The new building was designed by W. M. Gillow and R. Holt in the Edwardian Baroque style, built in red brick with stone dressings at a cost of £15,000 and was completed in 1911. The design involved a symmetrical main frontage with seven bays facing onto Spring Lane with the end bays slightly projected forwards as towers; the central bay, which also slightly projected forward, featured a curved iron balcony and a tall nine-light window on the first floor, flanked by full-height Doric order columns supporting a modillioned segmental pediment containing a keystone and garlands in the tympanum. The left hand tower featured a segmental pediment containing a clock with a dome above, while the right hand tower featured a segmental pediment containing an oculus with a dome above. Internally, the principal room was the council chamber, with a public gallery, on the first floor.

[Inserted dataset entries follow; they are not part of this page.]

/-! The whole machine. -/

/-- The invariant holds after reset. It rests on the values log entries 8 and 9 choose where the spec gives none. -/
def Obligations.ResetMeetsInvariant : Prop := Inv State.reset

/-- R22, R24, R30, R45, R141, R167, R223, R254, R256, R258, R280, R287, R323: every step from a state that meets the
invariant, by the host or in a run, answers a state that meets it. The invariant speaks of the model's places of a run
(log entry 6) and takes `MAX_CH` to be at least 3 (log entry 1). -/
def Obligations.StepKeepsInvariant : Prop := ∀ s t : State, Inv s → step s = .next t → Inv t

/-- R233, R287, R289: from a state that meets the invariant no step stops. The steps of a run are the model's (log
entry 6). -/
def Obligations.NoStepStops : Prop := ∀ s : State, Inv s → ∃ t, step s = .next t

/-- R6, R43, R321: no step changes the parameters; only a host write or RESET changes the configuration registers;
only START or RESET changes the latched copies. That a block with nothing to do waits unchanged is the model's (log
entry 7). -/
def Obligations.ConfigurationIsStable : Prop :=
  ∀ s t : State, step s = .next t →
    t.params = s.params ∧
    (s.runState = .running → t.cfg = s.cfg ∧ t.lat = s.lat) ∧
    (∀ rest, s.hostSends .pull rest → t.cfg = s.cfg ∧ t.lat = s.lat) ∧
    (∀ rest, s.hostSends .start rest → t.cfg = s.cfg) ∧
    (s.runState ≠ .running → s.host = [] → t = s) ∧
    (¬ s.resetNext → (∀ rest, ¬ s.hostSends .start rest) → t.lat = s.lat)

/-- R340: every run ends, in DONE or in FAULTED. That no command comes during a run is the model's (log entry 7), as
are the steps of one (log entry 6). -/
def Obligations.RunTerminates : Prop :=
  ∀ s : State, Inv s → s.runState = .running →
    ∃ n t, Host.Core.run core n s = .next t ∧ (t.runState = .done ∨ t.runState = .faulted)

/-- D25, R250, R192, R193, R221, R222: the steps of a run reach the state that START reaches as one atomic command in
the spec's own loops, but for the model's own record of where a run stands. The steps of a run are the model's (log
entry 6), and so is the list of commands (log entry 7). -/
def Obligations.StepsReachAtomicStart : Prop :=
  ∀ (s : State) (rest : List HostCmd), Inv s → s.runState = .idle → s.host = .start :: rest →
    ∃ n t, Host.Core.run core n s = .next t ∧ t.runState ≠ .running ∧
      t.forgetPlace = (State.startAtomic (s.setHost rest)).forgetPlace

A war memorial in the form of an obelisk flanked by bronze statues, which was designed by Sydney March and built by F. M. & H. Nuttall, was unveiled across the road from the town hall on 26 November 1922. The area was advanced to the status of municipal borough with the town hall as its headquarters in 1935. The town hall continued to serve as the headquarters of Radcliffe Borough Council for much of the 20th century, but ceased to be the local seat of government when the enlarged Bury Metropolitan Borough Council was formed in 1974. There was some controversy in 1978 when Bury Council chose not to include the building on a list of 76 local buildings recommended for inclusion on the National Heritage List for England.

The condition of the vacant building deteriorated to such an extent that it was offered for sale for a nominal sum in December 1996. It was acquired by the North British Housing Association in July 1997, and, following conversion, it was reopened as private accommodation for homeless families in February 1999.